I found it refreshing to see the embedding of Oracle Social Network within Oracle Fusion for CRM and HCM. I was pretty harsh on Oracle last year for not being ready in its presentation of the software. I thought that we would not hear a lot more about the product until this year’s conference, and I was pretty much right. Now Oracle seems to have learned that simply providing social collaboration software by itself is not as valuable as embedded in the applications. Social collaboration should be part of business processes, as we have found in our business-specific research across sales, customer service and human capital management. According to Oracle it plans to make it available inside of Fusion CRM in 2013; it’s not clear yet when it will be available for Fusion HCM, but I expect also in 2013. I believe that Oracle Social Network is enough of an advancement that offering a trial of the software on the Internet via public cloud computing, as Salesforce.com has done with Chatter, would help give customers and us in the industry more confidence in its human and technological advancements. It would have been great to have everyone at Oracle OpenWorld using it to socialize and engage about Oracle advancements. Maybe next year.

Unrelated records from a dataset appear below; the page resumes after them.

/-- Settles O9: the branches of START, by `BUSY` and by whether the command's registers hold values. -/
theorem startSamplesOrIsIgnored : Obligations.StartSamplesOrIsIgnored := by
  intro s ha
  have hstep : step s = s.popTurn.start := step_of_isHostTurn ha
  refine ⟨fun hb => ?_, fun hb hr => ?_, fun hb hr => ?_⟩
  · exact hstep.trans (State.start_of_busy hb)
  · exact hstep.trans (State.start_of_readable hb hr)
  · exact hstep.trans (State.start_of_unreadable hb hr)

/-- Settles O11: the request's registers give the command's result, and the result the whole next state. -/
theorem encodeCompletes : Obligations.EncodeCompletes := by
  intro s
  refine ⟨fun np hp hne => ?_, fun nk hp hk hne => ?_, fun pfx key h => ?_⟩
  · exact execEncode_of_error (Inputs.runEncode_of_pfxLen hp hne _ _)
  · exact execEncode_of_error (Inputs.runEncode_of_keyLen hp hk hne _ _)
  · exact execEncode_of_ok (Inputs.runEncode_of_encodeRequest h _ _)

/-- Settles O12: the checks of DECODE in their order, each with the whole next state it leads to. -/
theorem decodeCompletes : Obligations.DecodeCompletes := by
  intro s
  refine ⟨fun n hn hne => execDecode_of_error (Inputs.runDecode_of_idLen hn hne _ _), fun id hn hi => ?_⟩
  have hrun := Inputs.runDecode_of_idIn hn hi s.freeSource s.resetCount
  refine ⟨fun k hk => ?_, fun t pos ht hdec => ?_, fun t pay ht hdec hne => ?_, fun t pay ht hdec heq => ?_⟩
  · rw [← errDatum_of_parse_eq_error hk]
    exact execDecode_of_error (hrun.trans (decodeCmd_of_parse_eq_error hk))
  · exact execDecode_of_error (hrun.trans (decodeCmd_of_b32dec_eq_error ht hdec))
  · refine execDecode_of_error (k := .checksumMismatch) ?_
    rw [hrun, decodeCmd_of_b32dec_eq_ok ht hdec, verifyPayload_eq_ite, if_neg hne]
  · refine execDecode_of_ok ?_
    rw [hrun, decodeCmd_of_b32dec_eq_ok ht hdec, verifyPayload_eq_ite, if_pos heq]

/-- Settles O19: register by register; a data register takes the bytes written over what it contains. -/
theorem hostWriteChangesOneRegister : Obligations.HostWriteChangesOneRegister := by
  intro s w ha
  refine ⟨s.inp.pfxBytes s.freeSource s.resetCount, s.inp.keyBytes s.freeSource s.resetCount, s.inp.idBytes s.freeSource s.resetCount,
    fun _ h => Inputs.pfxBytes_of_value h _ _, fun _ h => Inputs.keyBytes_of_value h _ _, fun _ h => Inputs.idBytes_of_value h _ _, ?_⟩
  rw [step_of_isHostTurn ha]
  have hinp {q q' : Inputs} (h : q = q') :
      (.next { s.popTurn with inp := q } : Host.Outcome State Fault Refusal) = .next { s.popTurn with inp := q' } := by rw [h]
  cases w with
  | op v => rfl
  | pfxLen n => exact hinp (congrArg (fun l => { s.inp with pfxLen := .value l }) (saturate_eq_min n))
  | keyLen n => exact hinp (congrArg (fun l => { s.inp with keyLen := .value l }) (saturate_eq_min n))
  | idLen n => exact hinp (congrArg (fun l => { s.inp with idLen := .value l }) (saturate_eq_min n))
  | pfx m => exact hinp (apply_ite (fun x => { s.inp with pfx := x }) _ _ _)
  | keyIn m => exact hinp (apply_ite (fun x => { s.inp with keyIn := x }) _ _ _)
  | idIn m => exact hinp (apply_ite (fun x => { s.inp with idIn := x }) _ _ _)
  | idChar i c => exact State.charTurn_eq _ _ _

Oracle also sees the importance of engaging employees and managers on a routine basis to increase the efficiency of their interactions. Oracle previewed what appears to be a Fusion employee and manager self-service set of applications. I liked what I saw but I am not sure when the company plans to release this, but competitors such as SAP, Workday and even Salesforce, with its Work.com and Do.com, already have similar existing approaches in the cloud today. Oracle also showed the future expansion of its footprint in traditional workforce management, where worker time and absence are tracked no matter whether they are salaried or hourly employees. This expansion beyond what Oracle already offers in Fusion HCM today, informed by its experience with previous Oracle and Peoplesoft approaches, is critical to helping the company stay competitive, and could be especially useful as organizations blend their focus on talent and workforce management together.

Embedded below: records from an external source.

-- ==== Sys2Proof/Tests/Slice0.lean ====
section
/-! SUPPORT. Tests: the well-formedness check refuses ill-formed words; words written out byte by byte from the spec's
encodings decode to their instructions; one step of each instruction gives what 95_test_vectors.md says (the vector's id
stands at each test); and a concrete witness of the hypotheses of every statement that has some. -/

namespace Sys2Proof.Tests

open Sys2Proof.Machine

/-! ### Helpers -/

/-- A machine at Check with `n` bytes of memory, `code` at `ip`, IP there, and some registers set. -/
def start (n ip : Nat) (code : List Byte) (regs : List (Reg × Word)) : State :=
  regs.foldl (fun s p => s.writeReg p.1 p.2)
    (({ State.reset with
        memSize := n, ctl := .running .check, mem := Memory.ofImageFrom ip code, initialIp := 0x20 } : State).writeReg .ip
      (BitVec.ofNat 32 ip))

/-- A machine with bytes placed at an address as well. -/
def withBytes (s : State) (a : Nat) (bs : List Byte) : State :=
  (List.range bs.length).foldl (fun s k => { s with mem := s.mem.put (a + k) (bs.getD k 0) }) s

/-- The step answers a next state with this property. -/
def nextHas (o : Host.Outcome State Fault Refusal) (p : State → Bool) : Bool :=
  match o with
  | .next t => p t
  | _ => false

/-! ### Well-formedness: one ill-formed word for each check (30_encoding.md R80, R85) -/

theorem test_wellformed_accepts_add : wordWellFormed (wordOfBytes 0x01 0x04 0x08 0x0C) = true := by decide

theorem test_wellformed_refuses_opcode :
    wordWellFormed (wordOfBytes 0x00 0 0 0) = false ∧ wordWellFormed (wordOfBytes 0x19 4 8 0) = false := by decide

theorem test_wellformed_refuses_register_byte_1 : wordWellFormed (wordOfBytes 0x0C 0x05 7 0) = false := by decide

theorem test_wellformed_refuses_register_byte_2 : wordWellFormed (wordOfBytes 0x01 0x04 0x05 0x0C) = false := by decide

theorem test_wellformed_refuses_register_byte_3 : wordWellFormed (wordOfBytes 0x01 0x04 0x08 0x20) = false := by decide

/-! ### Decoding: every constructor by a word written out from its row (30_encoding.md R84, R91) -/

theorem test_decode_arithmetic :
    decode (wordOfBytes 0x01 0x04 0x08 0x0C) = .ok (.add .r0 .r1 .r2) ∧
    decode (wordOfBytes 0x02 0x04 0x08 0x04) = .ok (.sub .r0 .r1 .r0) ∧
    decode (wordOfBytes 0x03 0x10 0x14 0x18) = .ok (.mul .r3 .cmp .endr) ∧
    decode (wordOfBytes 0x04 0x04 0x00 0x1C) = .ok (.div .r0 .ip .sp) := ⟨rfl, rfl, rfl, rfl⟩

theorem test_decode_control :
    decode (wordOfBytes 0x05 0xF8 0xFF 0x00) = .ok (.jmp 0xFFF8) ∧
    decode (wordOfBytes 0x0E 0x10 0x00 0x00) = .ok (.jeq 0x0010) ∧
    decode (wordOfBytes 0x0F 0xF4 0xFF 0x00) = .ok (.jne 0xFFF4) ∧
    decode (wordOfBytes 0x17 0x0C 0x01 0xAA) = .ok (.call 0x010C) ∧
    decode (wordOfBytes 0x18 0x00 0x00 0x00) = .ok .ret ∧
    decode (wordOfBytes 0x07 0xFF 0x12 0x34) = .ok .fin ∧
    decode (wordOfBytes 0x11 0xAA 0xBB 0xCC) = .ok .skip := ⟨rfl, rfl, rfl, rfl, rfl, rfl, rfl⟩

theorem test_decode_load_move :
    decode (wordOfBytes 0x06 0x10 0xFC 0xFF) = .ok (.ld .r3 0xFFFC) ∧
    decode (wordOfBytes 0x0C 0x04 0x34 0x12) = .ok (.ldabs .r0 0x1234) ∧
    decode (wordOfBytes 0x13 0x04 0x08 0x00) = .ok (.mov .r0 .r1) := ⟨rfl, rfl, rfl⟩

theorem test_decode_io :
    decode (wordOfBytes 0x08 0x04 0xFF 0xFF) = .ok (.out .r0) ∧
    decode (wordOfBytes 0x0D 0x04 0x00 0x00) = .ok (.inp .r0) ∧
    decode (wordOfBytes 0x10 0x08 0x00 0x00) = .ok (.outr .r1) ∧
    decode (wordOfBytes 0x12 0x0C 0x00 0x00) = .ok (.outnum .r2) ∧
    decode (wordOfBytes 0x14 0x08 0x00 0x00) = .ok (.innum .r1) := ⟨rfl, rfl, rfl, rfl, rfl⟩

theorem test_decode_compare :
    decode (wordOfBytes 0x09 0x04 0x10 0x00) = .ok (.eq .r0 .r3) ∧
    decode (wordOfBytes 0x0A 0x04 0x08 0x00) = .ok (.lt .r0 .r1) ∧
    decode (wordOfBytes 0x0B 0x14 0x18 0x00) = .ok (.le .cmp .endr) := ⟨rfl, rfl, rfl⟩

theorem test_decode_stack :
    decode (wordOfBytes 0x15 0x08 0x00 0x00) = .ok (.push .r1) ∧
    decode (wordOfBytes 0x16 0x1C 0x00 0x00) = .ok (.pop .sp) := ⟨rfl, rfl⟩

/-- Vectors EN-2 and EN-5. -/
theorem test_decode_refuses :
    decode (wordOfBytes 0x19 0x04 0x08 0x00) = .error (.invalidOpcode 0x19) ∧
    decode (wordOfBytes 0x01 0x20 0x05 0x0C) = .error (.invalidRegister 0x20 1 0x01) := ⟨rfl, rfl⟩

/-- The opcode table's numbering (30_encoding.md R91, and a row's fixed byte alone). -/
theorem test_decodeTableWord :
    decodeTableWord 32 0x0C080401 = some (.add .r0 .r1 .r2) ∧ decodeTableWord 8 0x16 = some (.pop .ip) ∧
    decodeTableWord 8 0x19 = none := ⟨rfl, rfl, rfl⟩

/-! ### The named bytes of a word (20_memory.md R46) -/

theorem test_mixed_width :
    ((State.reset.writeReg .r0 0x11223344).mem.byte 5) = 0x33 ∧
    ((State.reset.writeReg .r0 0x11223344).mem.byte 4) = 0x44 := by decide

/-! ### One step of each instruction -/

/-- AR-2. -/
theorem test_add_wraps :
    nextHas (step (start 0x60 0x40 [0x01, 0x04, 0x08, 0x0C] [(.r0, 0xFFFFFFFF), (.r1, 1), (.r2, 7)]))
      (fun t => t.readReg .r2 == 0 && t.readReg .ip == 0x44 && t.readReg .cmp == 0) = true := by decide

/-- AR-5: a destination of IP, and then the advance. -/
theorem test_add_to_ip :
    nextHas (step (start 0x60 0x40 [0x01, 0x00, 0x04, 0x00] [(.r0, 0x10)])) (fun t => t.readReg .ip == 0x54) = true := by
  decide

/-- AR-8. -/
theorem test_sub_order :
    nextHas (step (start 0x60 0x40 [0x02, 0x04, 0x08, 0x0C] [(.r0, 5), (.r1, 7)]))
      (fun t => t.readReg .r2 == 0xFFFFFFFE) = true := by decide

/-- AR-14. -/
theorem test_mul_low_half :
    nextHas (step (start 0x60 0x40 [0x03, 0x04, 0x08, 0x0C] [(.r0, 0x12345678), (.r1, 0x10)]))
      (fun t => t.readReg .r2 == 0x23456780) = true := by decide

/-- AR-19: unsigned. -/
theorem test_div_unsigned :
    nextHas (step (start 0x60 0x40 [0x04, 0x04, 0x08, 0x0C] [(.r0, 0x80000000), (.r1, 0xFFFFFFFF), (.r2, 9)]))
      (fun t => t.readReg .r2 == 0) = true := by decide

/-- AR-22. -/
theorem test_div_by_zero :
    nextHas (step (start 0x60 0x24 [0x04, 0x04, 0x08, 0x0C] [(.r0, 5), (.r2, 0x77)]))
      (fun t => t.faultReport == some (.divisionByZero 0x24) && t.readReg .r2 == 0x77 && t.readReg .ip == 0x24) = true := by
  decide

/-- CT-1. -/
theorem test_jmp_back :
    nextHas (step (start 0x60 0x40 [0x05, 0xF8, 0xFF, 0x00] [])) (fun t => t.readReg .ip == 0x38) = true := by decide

/-- CT-5: the sign and the wrap. -/
theorem test_jmp_wraps :
    nextHas (step (start 0x60 0x40 [0x05, 0x00, 0x80, 0x00] [])) (fun t => t.readReg .ip == 0xFFFF8040) = true := by decide

/-- CT-9: any non-zero CMP. -/
theorem test_jeq_taken :
    nextHas (step (start 0x60 0x30 [0x0E, 0x10, 0x00, 0x00] [(.cmp, 0x80000000)])) (fun t => t.readReg .ip == 0x40) =
      true := by decide

/-- CT-8. -/
theorem test_jeq_not_taken :
    nextHas (step (start 0x60 0x30 [0x0E, 0x10, 0x00, 0x00] [])) (fun t => t.readReg .ip == 0x34) = true := by decide

/-- CT-10. -/
theorem test_jne_taken :
    nextHas (step (start 0x60 0x3C [0x0F, 0xF4, 0xFF, 0x00] [])) (fun t => t.readReg .ip == 0x30) = true := by decide

/-- CT-11. -/
theorem test_jne_not_taken :
    nextHas (step (start 0x60 0x3C [0x0F, 0xF4, 0xFF, 0x00] [(.cmp, 1)])) (fun t => t.readReg .ip == 0x40) = true := by
  decide

/-- CT-13. -/
theorem test_call :
    nextHas (step (start 0x70 0x28 [0x17, 0x0C, 0x00, 0x00] [(.sp, 0x60)]))
      (fun t => t.mem.word 0x60 == 0x28 && t.readReg .sp == 0x64 && t.readReg .ip == 0x34) = true := by decide

/-- CT-15. -/
theorem test_call_misaligned :
    nextHas (step (start 0x70 0x28 [0x17, 0x0C, 0x00, 0x00] [(.sp, 0x62)]))
      (fun t => t.faultReport == some (.misalignedWordAccess 0x62 4 0x28) && t.readReg .sp == 0x62 &&
        t.readReg .ip == 0x28) = true := by decide

/-- CT-14. -/
theorem test_ret :
    nextHas (step (withBytes (start 0x70 0x44 [0x18, 0, 0, 0] [(.sp, 0x64)]) 0x60 [0x28]))
      (fun t => t.readReg .sp == 0x60 && t.readReg .ip == 0x2C) = true := by decide

/-- CT-16. -/
theorem test_ret_wraps_and_faults :
    nextHas (step (start 0x70 0x44 [0x18, 0, 0, 0] [(.sp, 0)]))
      (fun t => t.faultReport == some (.outOfBounds 0xFFFFFFFC 4 0x44) && t.readReg .sp == 0xFFFFFFFC) = true := by decide

/-- CT-17, the first step. -/
theorem test_fin :
    nextHas (step (start 0x60 0x2C [0x07, 0, 0, 0] [])) (fun t => t.readReg .endr == 1 && t.readReg .ip == 0x2C) = true := by
  decide

/-- CT-17, the second step: Exit. -/
theorem test_exit :
    nextHas (step (start 0x60 0x2C [] [(.endr, 1), (.r0, 7)]))
      (fun t => t.readReg .ip == 0x20 && t.readReg .endr == 0 && t.readReg .r0 == 7 && t.ctl == .ready) = true := by decide

/-- CT-19. -/
theorem test_skip :
    nextHas (step (start 0x60 0x50 [0x11, 0xAA, 0xBB, 0xCC] [])) (fun t => t.readReg .ip == 0x54) = true := by decide

/-- LM-3: byte 1 of R0, little-endian. -/
theorem test_ld_register_byte :
    nextHas (step (start 0x60 0x28 [0x06, 0x10, 0xDD, 0xFF] [(.r0, 0x11223344)])) (fun t => t.readReg .r3 == 0x33) =
      true := by decide

/-- LM-5. -/
theorem test_ld_out_of_bounds :
    nextHas (step (start 0x30 0x28 [0x06, 0x10, 0x08, 0x00] []))
      (fun t => t.faultReport == some (.outOfBounds 0x30 1 0x28) && t.readReg .r3 == 0) = true := by decide

/-- LM-8. -/
theorem test_ldabs_zero_extends :
    nextHas (step (start 0x60 0x40 [0x0C, 0x04, 0xFF, 0xFF] [])) (fun t => t.readReg .r0 == 0x0000FFFF) = true := by decide

/-- LM-10. -/
theorem test_ldabs_ip :
    nextHas (step (start 0x60 0x40 [0x0C, 0x00, 0x00, 0x01] [])) (fun t => t.readReg .ip == 0x104) = true := by decide

/-- LM-12: source first. -/
theorem test_mov_order :
    nextHas (step (start 0x60 0x40 [0x13, 0x04, 0x08, 0x00] [(.r0, 21), (.r1, 3)]))
      (fun t => t.readReg .r1 == 21 && t.readReg .r0 == 21) = true := by decide

/-- LM-14: IP reads as the instruction's own address. -/
theorem test_mov_reads_ip :
    nextHas (step (start 0x60 0x38 [0x13, 0x00, 0x0C, 0x00] [])) (fun t => t.readReg .r2 == 0x38) = true := by decide

/-- CM-4. -/
theorem test_eq_cmp_itself :
    nextHas (step (start 0x60 0x40 [0x09, 0x14, 0x14, 0x00] [(.cmp, 7)])) (fun t => t.readReg .cmp == 1) = true := by decide

/-- CM-6: unsigned. -/
theorem test_lt_unsigned :
    nextHas (step (start 0x60 0x40 [0x0A, 0x04, 0x08, 0x00] [(.r0, 0xFFFFFFFF), (.r1, 1)]))
      (fun t => t.readReg .cmp == 0) = true := by decide

/-- CM-9 and CM-12. -/
theorem test_le :
    nextHas (step (start 0x60 0x40 [0x0B, 0x04, 0x08, 0x00] [(.r0, 5), (.r1, 5)])) (fun t => t.readReg .cmp == 1) = true ∧
    nextHas (step (start 0x60 0x40 [0x0B, 0x04, 0x08, 0x00] [(.r0, 0x80000000), (.r1, 0x7FFFFFFF)]))
      (fun t => t.readReg .cmp == 0) = true := by decide

/-- ST-8: SP is re-read. -/
theorem test_push_over_sp :
    nextHas (step (start 0x60 0x40 [0x15, 0x08, 0, 0] [(.r1, 0x500), (.sp, 28)])) (fun t => t.readReg .sp == 0x504) =
      true := by decide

After two days of Oracle and customer sessions, along with a visit to the demonstration stands in the exposition area, it was clear that Oracle has made an important change in its approach to the market and its executive-level commitment to Fusion Applications. I saw more dialogue with partners to complement its applications, and many announcements, including Oracle’s on partners in Fusion CRM, who were also visible during presentations and demonstrations.

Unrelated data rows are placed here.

-- ==== Sys2Proof/Config.lean ====
section
/-! DEFINITION. What an implementation fixes and what the spec leaves open. Every constant without a body is a free
value: nothing can evaluate it, so a claim holds whatever it is (00_scope.md R10; 93_implementation_defined.md I3, I6, I7,
I8). The bodies beside them only keep the bounds the spec sets. -/

namespace Sys2Proof.Config

/-- TEXT_MAX_LEN less one. -/
opaque textMaxLenLessOne : Fin 65535

/-- TEXT_MAX_LEN, the size of the text buffer, `1 ≤ TEXT_MAX_LEN ≤ 65535` (R10, I7; log entry 10). -/
def textMaxLen : Nat := textMaxLenLessOne.val + 1

/-- The constant a, less one, of the bound `LATENCY ≤ a + b × LEN` (70_reset_and_hazards.md R279). -/
opaque latencyBase : Nat

/-- The constant b of the same bound. -/
opaque latencyPerByte : Nat

/-- What the implementation takes for a request, before the bound: CMD, LEN and the literal's bytes. -/
opaque latencyWish : U16 → U16 → List Byte → Nat

/-- LATENCY(req): the edges from an accepted legal start to the edge that enters DONE. Finite, at least 1, at most
`a + b × LEN` (R10, R279, I6; log entry 3). -/
def latency (cmd len : U16) (text : List Byte) : Nat :=
  1 + min (latencyWish cmd len text) (latencyBase + latencyPerByte * len.toNat)

/-- How many stages the sequencer completes at an edge that does not enter DONE, by the number of that edge: phases may
last several cycles and may be merged (10_state.md R25, R34; log entry 4). -/
opaque stagesAtEdge : Nat → Nat

/-- The byte a TEXT cell holds from power-up until it is first written: which power-up contents, and the index
(20_memory.md R53, I3; log entry 1). -/
opaque powerUpByte : Nat → Nat → Byte

/-- The value of dv on a byte that no radix has as a digit; 30_encoding.md R80 gives none and no transaction reads it
(log entry 16). -/
opaque nonDigitValue : Byte → Nat

/-- N_INSTANCES less one. -/
opaque instancesLessOne : Nat

/-- N_INSTANCES, the number of decoders that share the ROM, at least 1 (R10, I8; log entry 11). -/
def nInstances : Nat := instancesLessOne + 1

end Sys2Proof.Config
end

Oracle largest challenge is marketing to a business audience and being seen as a friendly and effective supplier of business applications. Businesses that have established relationships with other cloud computing application providers will not be easy to gain as customers just because Oracle is Oracle or their IT departments say it is a good idea.
Oracle Fusion is worth your consideration whether you are considering a move to cloud computing or still run applications on-premises or use a hybrid approach which provides more choices to customers than just a cloud computing only approach. We are now in a renaissance of business driving what it needs from business applications, and vendors that convince business they can be trusted will be at the center of a new world of cloud, mobile and social computing.